INSTRUCTIONS FOR THE TASK:
Below are some records; quote exactly the lines from the one that contains "theorem State.setWres_scratch (s" through the one that contains "w).arg = s.arg := rfl", inclusive, and no others.

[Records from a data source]
-- ==== Sys2Proof/Laws/State.lean ====
section
/-! SUPPORT. One lemma per field per update of the state: what each update writes, and what it leaves. -/

namespace Sys2Proof.Machine

open Host

/-! ### setWstat -/

@[simp] theorem State.setWstat_arg (s : State) (w : BitVec 8) (t : WStatus) : (s.setWstat w t).arg = s.arg := rfl
@[simp] theorem State.setWstat_res (s : State) (w : BitVec 8) (t : WStatus) : (s.setWstat w t).res = s.res := rfl
@[simp] theorem State.setWstat_status (s : State) (w : BitVec 8) (t : WStatus) :
    (s.setWstat w t).status = s.status := rfl
@[simp] theorem State.setWstat_ctrl (s : State) (w : BitVec 8) (t : WStatus) : (s.setWstat w t).ctrl = s.ctrl := rfl
@[simp] theorem State.setWstat_wres (s : State) (w : BitVec 8) (t : WStatus) : (s.setWstat w t).wres = s.wres := rfl
@[simp] theorem State.setWstat_q (s : State) (w : BitVec 8) (t : WStatus) : (s.setWstat w t).q = s.q := rfl
@[simp] theorem State.setWstat_img (s : State) (w : BitVec 8) (t : WStatus) : (s.setWstat w t).img = s.img := rfl
@[simp] theorem State.setWstat_pool (s : State) (w : BitVec 8) (t : WStatus) : (s.setWstat w t).pool = s.pool := rfl
@[simp] theorem State.setWstat_scratch (s : State) (w : BitVec 8) (t : WStatus) :
    (s.setWstat w t).scratch = s.scratch := rfl
@[simp] theorem State.setWstat_waccPixel (s : State) (w : BitVec 8) (t : WStatus) :
    (s.setWstat w t).waccPixel = s.waccPixel := rfl
@[simp] theorem State.setWstat_waccBits (s : State) (w : BitVec 8) (t : WStatus) :
    (s.setWstat w t).waccBits = s.waccBits := rfl
@[simp] theorem State.setWstat_bw (s : State) (w : BitVec 8) (t : WStatus) : (s.setWstat w t).bw = s.bw := rfl
@[simp] theorem State.setWstat_br (s : State) (w : BitVec 8) (t : WStatus) : (s.setWstat w t).br = s.br := rfl
@[simp] theorem State.setWstat_lzw (s : State) (w : BitVec 8) (t : WStatus) : (s.setWstat w t).lzw = s.lzw := rfl
@[simp] theorem State.setWstat_faxWhash (s : State) (w : BitVec 8) (t : WStatus) :
    (s.setWstat w t).faxWhash = s.faxWhash := rfl
@[simp] theorem State.setWstat_faxBhash (s : State) (w : BitVec 8) (t : WStatus) :
    (s.setWstat w t).faxBhash = s.faxBhash := rfl
@[simp] theorem State.setWstat_faxScan (s : State) (w : BitVec 8) (t : WStatus) :
    (s.setWstat w t).faxScan = s.faxScan := rfl
@[simp] theorem State.setWstat_pbBuf (s : State) (w : BitVec 8) (t : WStatus) :
    (s.setWstat w t).pbBuf = s.pbBuf := rfl
@[simp] theorem State.setWstat_seqFlight (s : State) (w : BitVec 8) (t : WStatus) :
    (s.setWstat w t).seqFlight = s.seqFlight := rfl
@[simp] theorem State.setWstat_wFlights (s : State) (w : BitVec 8) (t : WStatus) :
    (s.setWstat w t).wFlights = s.wFlights := rfl
@[simp] theorem State.setWstat_inReset (s : State) (w : BitVec 8) (t : WStatus) :
    (s.setWstat w t).inReset = s.inReset := rfl
@[simp] theorem State.setWstat_ports (s : State) (w : BitVec 8) (t : WStatus) :
    (s.setWstat w t).ports = s.ports := rfl
@[simp] theorem State.setWstat_host (s : State) (w : BitVec 8) (t : WStatus) : (s.setWstat w t).host = s.host := rfl
@[simp] theorem State.setWstat_seen (s : State) (w : BitVec 8) (t : WStatus) : (s.setWstat w t).seen = s.seen := rfl
@[simp] theorem State.setWstat_params (s : State) (w : BitVec 8) (t : WStatus) :
    (s.setWstat w t).params = s.params := rfl

/-! ### setWres -/

@[simp] theorem State.setWres_arg (s : State) (w : BitVec 8) (v : DWord) : (s.setWres w v).arg = s.arg := rfl
@[simp] theorem State.setWres_res (s : State) (w : BitVec 8) (v : DWord) : (s.setWres w v).res = s.res := rfl
@[simp] theorem State.setWres_status (s : State) (w : BitVec 8) (v : DWord) : (s.setWres w v).status = s.status := rfl
@[simp] theorem State.setWres_ctrl (s : State) (w : BitVec 8) (v : DWord) : (s.setWres w v).ctrl = s.ctrl := rfl
@[simp] theorem State.setWres_wstatus (s : State) (w : BitVec 8) (v : DWord) :
    (s.setWres w v).wstatus = s.wstatus := rfl
@[simp] theorem State.setWres_q (s : State) (w : BitVec 8) (v : DWord) : (s.setWres w v).q = s.q := rfl
@[simp] theorem State.setWres_img (s : State) (w : BitVec 8) (v : DWord) : (s.setWres w v).img = s.img := rfl
@[simp] theorem State.setWres_pool (s : State) (w : BitVec 8) (v : DWord) : (s.setWres w v).pool = s.pool := rfl
@[simp] theorem State.setWres_scratch (s : State) (w : BitVec 8) (v : DWord) :
    (s.setWres w v).scratch = s.scratch := rfl
@[simp] theorem State.setWres_waccPixel (s : State) (w : BitVec 8) (v : DWord) :
    (s.setWres w v).waccPixel = s.waccPixel := rfl
@[simp] theorem State.setWres_waccBits (s : State) (w : BitVec 8) (v : DWord) :
    (s.setWres w v).waccBits = s.waccBits := rfl
@[simp] theorem State.setWres_bw (s : State) (w : BitVec 8) (v : DWord) : (s.setWres w v).bw = s.bw := rfl
@[simp] theorem State.setWres_br (s : State) (w : BitVec 8) (v : DWord) : (s.setWres w v).br = s.br := rfl
@[simp] theorem State.setWres_lzw (s : State) (w : BitVec 8) (v : DWord) : (s.setWres w v).lzw = s.lzw := rfl
@[simp] theorem State.setWres_faxWhash (s : State) (w : BitVec 8) (v : DWord) :
    (s.setWres w v).faxWhash = s.faxWhash := rfl
@[simp] theorem State.setWres_faxBhash (s : State) (w : BitVec 8) (v : DWord) :
    (s.setWres w v).faxBhash = s.faxBhash := rfl
@[simp] theorem State.setWres_faxScan (s : State) (w : BitVec 8) (v : DWord) :
    (s.setWres w v).faxScan = s.faxScan := rfl
@[simp] theorem State.setWres_pbBuf (s : State) (w : BitVec 8) (v : DWord) : (s.setWres w v).pbBuf = s.pbBuf := rfl
@[simp] theorem State.setWres_seqFlight (s : State) (w : BitVec 8) (v : DWord) :
    (s.setWres w v).seqFlight = s.seqFlight := rfl
@[simp] theorem State.setWres_wFlights (s : State) (w : BitVec 8) (v : DWord) :
    (s.setWres w v).wFlights = s.wFlights := rfl
@[simp] theorem State.setWres_inReset (s : State) (w : BitVec 8) (v : DWord) :
    (s.setWres w v).inReset = s.inReset := rfl
@[simp] theorem State.setWres_ports (s : State) (w : BitVec 8) (v : DWord) : (s.setWres w v).ports = s.ports := rfl
@[simp] theorem State.setWres_host (s : State) (w : BitVec 8) (v : DWord) : (s.setWres w v).host = s.host := rfl
@[simp] theorem State.setWres_seen (s : State) (w : BitVec 8) (v : DWord) : (s.setWres w v).seen = s.seen := rfl
@[simp] theorem State.setWres_params (s : State) (w : BitVec 8) (v : DWord) : (s.setWres w v).params = s.params := rfl

/-! ### clearWacc -/

@[simp] theorem State.clearWacc_arg (s : State) (w : BitVec 8) : (s.clearWacc w).arg = s.arg := rfl
@[simp] theorem State.clearWacc_res (s : State) (w : BitVec 8) : (s.clearWacc w).res = s.res := rfl
@[simp] theorem State.clearWacc_status (s : State) (w : BitVec 8) : (s.clearWacc w).status = s.status := rfl
@[simp] theorem State.clearWacc_ctrl (s : State) (w : BitVec 8) : (s.clearWacc w).ctrl = s.ctrl := rfl
@[simp] theorem State.clearWacc_wstatus (s : State) (w : BitVec 8) : (s.clearWacc w).wstatus = s.wstatus := rfl
@[simp] theorem State.clearWacc_wres (s : State) (w : BitVec 8) : (s.clearWacc w).wres = s.wres := rfl
@[simp] theorem State.clearWacc_q (s : State) (w : BitVec 8) : (s.clearWacc w).q = s.q := rfl
@[simp] theorem State.clearWacc_img (s : State) (w : BitVec 8) : (s.clearWacc w).img = s.img := rfl
@[simp] theorem State.clearWacc_pool (s : State) (w : BitVec 8) : (s.clearWacc w).pool = s.pool := rfl
@[simp] theorem State.clearWacc_scratch (s : State) (w : BitVec 8) : (s.clearWacc w).scratch = s.scratch := rfl
@[simp] theorem State.clearWacc_bw (s : State) (w : BitVec 8) : (s.clearWacc w).bw = s.bw := rfl
@[simp] theorem State.clearWacc_br (s : State) (w : BitVec 8) : (s.clearWacc w).br = s.br := rfl
@[simp] theorem State.clearWacc_lzw (s : State) (w : BitVec 8) : (s.clearWacc w).lzw = s.lzw := rfl
@[simp] theorem State.clearWacc_faxWhash (s : State) (w : BitVec 8) : (s.clearWacc w).faxWhash = s.faxWhash := rfl
@[simp] theorem State.clearWacc_faxBhash (s : State) (w : BitVec 8) : (s.clearWacc w).faxBhash = s.faxBhash := rfl
@[simp] theorem State.clearWacc_faxScan (s : State) (w : BitVec 8) : (s.clearWacc w).faxScan = s.faxScan := rfl
@[simp] theorem State.clearWacc_pbBuf (s : State) (w : BitVec 8) : (s.clearWacc w).pbBuf = s.pbBuf := rfl
@[simp] theorem State.clearWacc_seqFlight (s : State) (w : BitVec 8) : (s.clearWacc w).seqFlight = s.seqFlight := rfl
@[simp] theorem State.clearWacc_wFlights (s : State) (w : BitVec 8) : (s.clearWacc w).wFlights = s.wFlights := rfl
@[simp] theorem State.clearWacc_inReset (s : State) (w : BitVec 8) : (s.clearWacc w).inReset = s.inReset := rfl
@[simp] theorem State.clearWacc_ports (s : State) (w : BitVec 8) : (s.clearWacc w).ports = s.ports := rfl
@[simp] theorem State.clearWacc_host (s : State) (w : BitVec 8) : (s.clearWacc w).host = s.host := rfl
@[simp] theorem State.clearWacc_seen (s : State) (w : BitVec 8) : (s.clearWacc w).seen = s.seen := rfl
@[simp] theorem State.clearWacc_params (s : State) (w : BitVec 8) : (s.clearWacc w).params = s.params := rfl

WRITTEN RESPONSE:
@[simp] theorem State.setWres_scratch (s : State) (w : BitVec 8) (v : DWord) :
    (s.setWres w v).scratch = s.scratch := rfl
@[simp] theorem State.setWres_waccPixel (s : State) (w : BitVec 8) (v : DWord) :
    (s.setWres w v).waccPixel = s.waccPixel := rfl
@[simp] theorem State.setWres_waccBits (s : State) (w : BitVec 8) (v : DWord) :
    (s.setWres w v).waccBits = s.waccBits := rfl
@[simp] theorem State.setWres_bw (s : State) (w : BitVec 8) (v : DWord) : (s.setWres w v).bw = s.bw := rfl
@[simp] theorem State.setWres_br (s : State) (w : BitVec 8) (v : DWord) : (s.setWres w v).br = s.br := rfl
@[simp] theorem State.setWres_lzw (s : State) (w : BitVec 8) (v : DWord) : (s.setWres w v).lzw = s.lzw := rfl
@[simp] theorem State.setWres_faxWhash (s : State) (w : BitVec 8) (v : DWord) :
    (s.setWres w v).faxWhash = s.faxWhash := rfl
@[simp] theorem State.setWres_faxBhash (s : State) (w : BitVec 8) (v : DWord) :
    (s.setWres w v).faxBhash = s.faxBhash := rfl
@[simp] theorem State.setWres_faxScan (s : State) (w : BitVec 8) (v : DWord) :
    (s.setWres w v).faxScan = s.faxScan := rfl
@[simp] theorem State.setWres_pbBuf (s : State) (w : BitVec 8) (v : DWord) : (s.setWres w v).pbBuf = s.pbBuf := rfl
@[simp] theorem State.setWres_seqFlight (s : State) (w : BitVec 8) (v : DWord) :
    (s.setWres w v).seqFlight = s.seqFlight := rfl
@[simp] theorem State.setWres_wFlights (s : State) (w : BitVec 8) (v : DWord) :
    (s.setWres w v).wFlights = s.wFlights := rfl
@[simp] theorem State.setWres_inReset (s : State) (w : BitVec 8) (v : DWord) :
    (s.setWres w v).inReset = s.inReset := rfl
@[simp] theorem State.setWres_ports (s : State) (w : BitVec 8) (v : DWord) : (s.setWres w v).ports = s.ports := rfl
@[simp] theorem State.setWres_host (s : State) (w : BitVec 8) (v : DWord) : (s.setWres w v).host = s.host := rfl
@[simp] theorem State.setWres_seen (s : State) (w : BitVec 8) (v : DWord) : (s.setWres w v).seen = s.seen := rfl
@[simp] theorem State.setWres_params (s : State) (w : BitVec 8) (v : DWord) : (s.setWres w v).params = s.params := rfl

/-! ### clearWacc -/

@[simp] theorem State.clearWacc_arg (s : State) (w : BitVec 8) : (s.clearWacc w).arg = s.arg := rfl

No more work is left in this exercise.